Problem description: Below is a block of entries; repeat exactly the lines starting at the line that contains "ht.represents.context.trans hu.represents.context.symm⟩" and ending at the line that contains "have hsmooth := smooth_framesFrom hlen hmsg", both included.

↓

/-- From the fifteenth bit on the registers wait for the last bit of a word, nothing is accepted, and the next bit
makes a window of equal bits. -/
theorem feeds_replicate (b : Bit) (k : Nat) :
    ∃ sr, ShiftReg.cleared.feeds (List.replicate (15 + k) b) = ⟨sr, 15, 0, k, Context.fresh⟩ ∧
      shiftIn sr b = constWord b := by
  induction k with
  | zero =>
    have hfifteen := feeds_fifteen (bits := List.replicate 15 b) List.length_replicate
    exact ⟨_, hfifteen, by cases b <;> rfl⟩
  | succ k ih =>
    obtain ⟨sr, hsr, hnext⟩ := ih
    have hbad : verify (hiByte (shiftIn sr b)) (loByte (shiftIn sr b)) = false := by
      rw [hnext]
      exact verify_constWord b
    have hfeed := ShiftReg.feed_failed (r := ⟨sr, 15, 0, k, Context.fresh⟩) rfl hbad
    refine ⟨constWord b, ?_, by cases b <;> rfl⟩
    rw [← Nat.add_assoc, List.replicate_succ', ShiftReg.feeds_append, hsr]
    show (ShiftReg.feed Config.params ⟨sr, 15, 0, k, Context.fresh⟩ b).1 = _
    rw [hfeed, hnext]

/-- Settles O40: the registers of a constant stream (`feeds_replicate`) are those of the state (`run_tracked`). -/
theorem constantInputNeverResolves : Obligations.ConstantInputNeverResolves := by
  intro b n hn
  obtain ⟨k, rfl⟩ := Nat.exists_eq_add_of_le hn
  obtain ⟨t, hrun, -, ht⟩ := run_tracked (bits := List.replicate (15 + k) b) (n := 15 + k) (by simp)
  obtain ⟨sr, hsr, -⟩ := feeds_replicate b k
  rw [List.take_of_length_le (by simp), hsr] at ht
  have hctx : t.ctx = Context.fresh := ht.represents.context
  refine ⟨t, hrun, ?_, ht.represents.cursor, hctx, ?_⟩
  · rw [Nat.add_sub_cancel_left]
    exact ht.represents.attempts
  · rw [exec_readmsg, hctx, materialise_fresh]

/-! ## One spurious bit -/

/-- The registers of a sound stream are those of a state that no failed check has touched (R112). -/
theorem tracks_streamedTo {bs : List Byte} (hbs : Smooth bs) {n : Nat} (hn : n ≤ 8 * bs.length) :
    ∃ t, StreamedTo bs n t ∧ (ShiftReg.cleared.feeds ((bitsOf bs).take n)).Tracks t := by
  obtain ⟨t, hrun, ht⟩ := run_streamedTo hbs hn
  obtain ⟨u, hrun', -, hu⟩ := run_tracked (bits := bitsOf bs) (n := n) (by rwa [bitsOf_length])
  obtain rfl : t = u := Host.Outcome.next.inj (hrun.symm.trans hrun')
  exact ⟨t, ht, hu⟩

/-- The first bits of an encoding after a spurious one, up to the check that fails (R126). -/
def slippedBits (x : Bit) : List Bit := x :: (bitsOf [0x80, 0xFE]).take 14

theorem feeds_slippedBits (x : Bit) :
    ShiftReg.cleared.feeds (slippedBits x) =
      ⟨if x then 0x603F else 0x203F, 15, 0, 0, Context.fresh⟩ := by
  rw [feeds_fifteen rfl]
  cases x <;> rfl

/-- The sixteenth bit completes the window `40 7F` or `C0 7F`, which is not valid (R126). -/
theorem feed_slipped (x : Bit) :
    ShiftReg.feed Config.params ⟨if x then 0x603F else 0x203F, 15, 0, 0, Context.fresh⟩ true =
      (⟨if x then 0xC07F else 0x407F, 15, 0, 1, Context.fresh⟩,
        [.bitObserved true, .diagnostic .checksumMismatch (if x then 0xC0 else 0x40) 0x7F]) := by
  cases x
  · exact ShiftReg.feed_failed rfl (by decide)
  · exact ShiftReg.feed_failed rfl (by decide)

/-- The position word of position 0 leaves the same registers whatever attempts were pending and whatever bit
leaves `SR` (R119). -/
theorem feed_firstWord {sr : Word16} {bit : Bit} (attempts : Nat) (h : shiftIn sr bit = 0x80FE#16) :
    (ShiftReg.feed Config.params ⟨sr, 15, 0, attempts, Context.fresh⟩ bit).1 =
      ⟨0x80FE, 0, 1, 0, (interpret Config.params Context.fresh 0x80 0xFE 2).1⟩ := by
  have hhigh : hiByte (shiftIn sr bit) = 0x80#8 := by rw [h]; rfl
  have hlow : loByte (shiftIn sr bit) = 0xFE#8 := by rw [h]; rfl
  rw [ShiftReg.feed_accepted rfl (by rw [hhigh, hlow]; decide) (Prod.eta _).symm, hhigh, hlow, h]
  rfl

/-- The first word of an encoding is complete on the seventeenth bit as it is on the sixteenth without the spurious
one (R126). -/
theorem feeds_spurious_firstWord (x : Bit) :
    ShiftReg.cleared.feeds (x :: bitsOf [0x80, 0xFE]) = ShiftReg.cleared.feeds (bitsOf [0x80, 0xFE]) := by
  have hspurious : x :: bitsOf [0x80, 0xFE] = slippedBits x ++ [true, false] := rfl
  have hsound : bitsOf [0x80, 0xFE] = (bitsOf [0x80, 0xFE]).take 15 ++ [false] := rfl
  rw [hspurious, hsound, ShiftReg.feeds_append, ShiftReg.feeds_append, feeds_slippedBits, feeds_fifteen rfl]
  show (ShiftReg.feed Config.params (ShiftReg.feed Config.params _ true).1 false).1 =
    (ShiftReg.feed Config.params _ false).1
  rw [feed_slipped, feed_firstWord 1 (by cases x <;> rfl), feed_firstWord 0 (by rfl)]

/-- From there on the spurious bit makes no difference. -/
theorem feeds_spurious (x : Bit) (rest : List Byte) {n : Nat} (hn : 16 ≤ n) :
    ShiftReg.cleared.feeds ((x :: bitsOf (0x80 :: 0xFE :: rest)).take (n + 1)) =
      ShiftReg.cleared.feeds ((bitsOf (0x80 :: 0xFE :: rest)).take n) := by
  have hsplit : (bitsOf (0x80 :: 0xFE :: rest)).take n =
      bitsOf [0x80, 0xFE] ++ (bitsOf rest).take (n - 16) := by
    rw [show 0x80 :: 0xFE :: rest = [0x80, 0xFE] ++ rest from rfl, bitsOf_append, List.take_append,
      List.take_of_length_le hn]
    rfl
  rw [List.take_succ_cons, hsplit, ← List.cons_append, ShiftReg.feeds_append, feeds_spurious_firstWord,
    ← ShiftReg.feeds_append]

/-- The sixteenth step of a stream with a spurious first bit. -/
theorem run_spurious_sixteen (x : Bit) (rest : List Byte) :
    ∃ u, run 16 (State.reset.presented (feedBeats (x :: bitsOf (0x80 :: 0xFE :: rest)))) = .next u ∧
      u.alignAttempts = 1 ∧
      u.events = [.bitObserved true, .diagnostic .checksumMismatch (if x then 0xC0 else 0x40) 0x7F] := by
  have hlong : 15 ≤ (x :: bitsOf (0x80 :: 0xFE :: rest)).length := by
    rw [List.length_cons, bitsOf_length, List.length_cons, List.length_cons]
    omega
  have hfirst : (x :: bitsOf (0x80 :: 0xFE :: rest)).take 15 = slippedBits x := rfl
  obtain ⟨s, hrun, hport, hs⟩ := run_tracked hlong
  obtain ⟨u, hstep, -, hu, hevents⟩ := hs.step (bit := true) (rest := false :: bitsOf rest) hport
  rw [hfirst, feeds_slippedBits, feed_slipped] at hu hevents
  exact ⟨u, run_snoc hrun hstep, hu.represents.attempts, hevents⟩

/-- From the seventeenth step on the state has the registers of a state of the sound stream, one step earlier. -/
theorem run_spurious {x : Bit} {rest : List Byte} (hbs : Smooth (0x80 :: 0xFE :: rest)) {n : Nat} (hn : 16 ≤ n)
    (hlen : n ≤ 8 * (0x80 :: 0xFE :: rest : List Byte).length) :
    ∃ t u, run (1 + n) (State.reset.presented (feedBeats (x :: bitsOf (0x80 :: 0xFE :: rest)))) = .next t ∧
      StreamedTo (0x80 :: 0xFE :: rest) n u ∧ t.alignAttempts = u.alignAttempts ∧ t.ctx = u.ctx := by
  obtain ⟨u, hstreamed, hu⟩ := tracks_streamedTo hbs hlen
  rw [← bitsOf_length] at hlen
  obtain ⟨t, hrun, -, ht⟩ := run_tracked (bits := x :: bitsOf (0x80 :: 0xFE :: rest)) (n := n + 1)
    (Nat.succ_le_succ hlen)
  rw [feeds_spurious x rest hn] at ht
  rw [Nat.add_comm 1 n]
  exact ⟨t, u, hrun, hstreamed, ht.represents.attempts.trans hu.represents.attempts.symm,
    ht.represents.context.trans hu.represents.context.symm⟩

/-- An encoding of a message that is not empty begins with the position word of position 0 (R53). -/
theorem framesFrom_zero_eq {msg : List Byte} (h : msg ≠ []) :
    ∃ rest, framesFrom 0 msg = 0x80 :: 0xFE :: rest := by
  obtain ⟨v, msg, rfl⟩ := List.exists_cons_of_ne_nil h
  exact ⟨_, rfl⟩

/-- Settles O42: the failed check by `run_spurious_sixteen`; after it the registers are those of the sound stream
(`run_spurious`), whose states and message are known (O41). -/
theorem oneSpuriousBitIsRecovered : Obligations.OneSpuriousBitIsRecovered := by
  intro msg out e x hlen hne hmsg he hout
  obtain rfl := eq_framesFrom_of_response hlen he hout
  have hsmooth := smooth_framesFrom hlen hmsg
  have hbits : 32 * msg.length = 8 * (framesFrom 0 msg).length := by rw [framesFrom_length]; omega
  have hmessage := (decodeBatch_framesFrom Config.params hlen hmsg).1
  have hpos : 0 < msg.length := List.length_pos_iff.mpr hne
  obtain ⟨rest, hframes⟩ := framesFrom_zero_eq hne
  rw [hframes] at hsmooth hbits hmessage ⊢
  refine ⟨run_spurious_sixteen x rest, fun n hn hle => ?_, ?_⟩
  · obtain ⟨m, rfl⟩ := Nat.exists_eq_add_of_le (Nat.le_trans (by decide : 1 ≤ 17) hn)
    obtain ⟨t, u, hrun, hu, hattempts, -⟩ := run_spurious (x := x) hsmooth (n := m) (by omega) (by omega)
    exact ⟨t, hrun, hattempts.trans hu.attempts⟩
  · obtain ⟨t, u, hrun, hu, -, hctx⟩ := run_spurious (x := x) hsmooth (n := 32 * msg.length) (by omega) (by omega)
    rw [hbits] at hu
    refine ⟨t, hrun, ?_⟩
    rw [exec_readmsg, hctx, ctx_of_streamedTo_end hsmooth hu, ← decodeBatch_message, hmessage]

↑

Exercise result:
    ht.represents.context.trans hu.represents.context.symm⟩

/-- An encoding of a message that is not empty begins with the position word of position 0 (R53). -/
theorem framesFrom_zero_eq {msg : List Byte} (h : msg ≠ []) :
    ∃ rest, framesFrom 0 msg = 0x80 :: 0xFE :: rest := by
  obtain ⟨v, msg, rfl⟩ := List.exists_cons_of_ne_nil h
  exact ⟨_, rfl⟩

/-- Settles O42: the failed check by `run_spurious_sixteen`; after it the registers are those of the sound stream
(`run_spurious`), whose states and message are known (O41). -/
theorem oneSpuriousBitIsRecovered : Obligations.OneSpuriousBitIsRecovered := by
  intro msg out e x hlen hne hmsg he hout
  obtain rfl := eq_framesFrom_of_response hlen he hout
  have hsmooth := smooth_framesFrom hlen hmsg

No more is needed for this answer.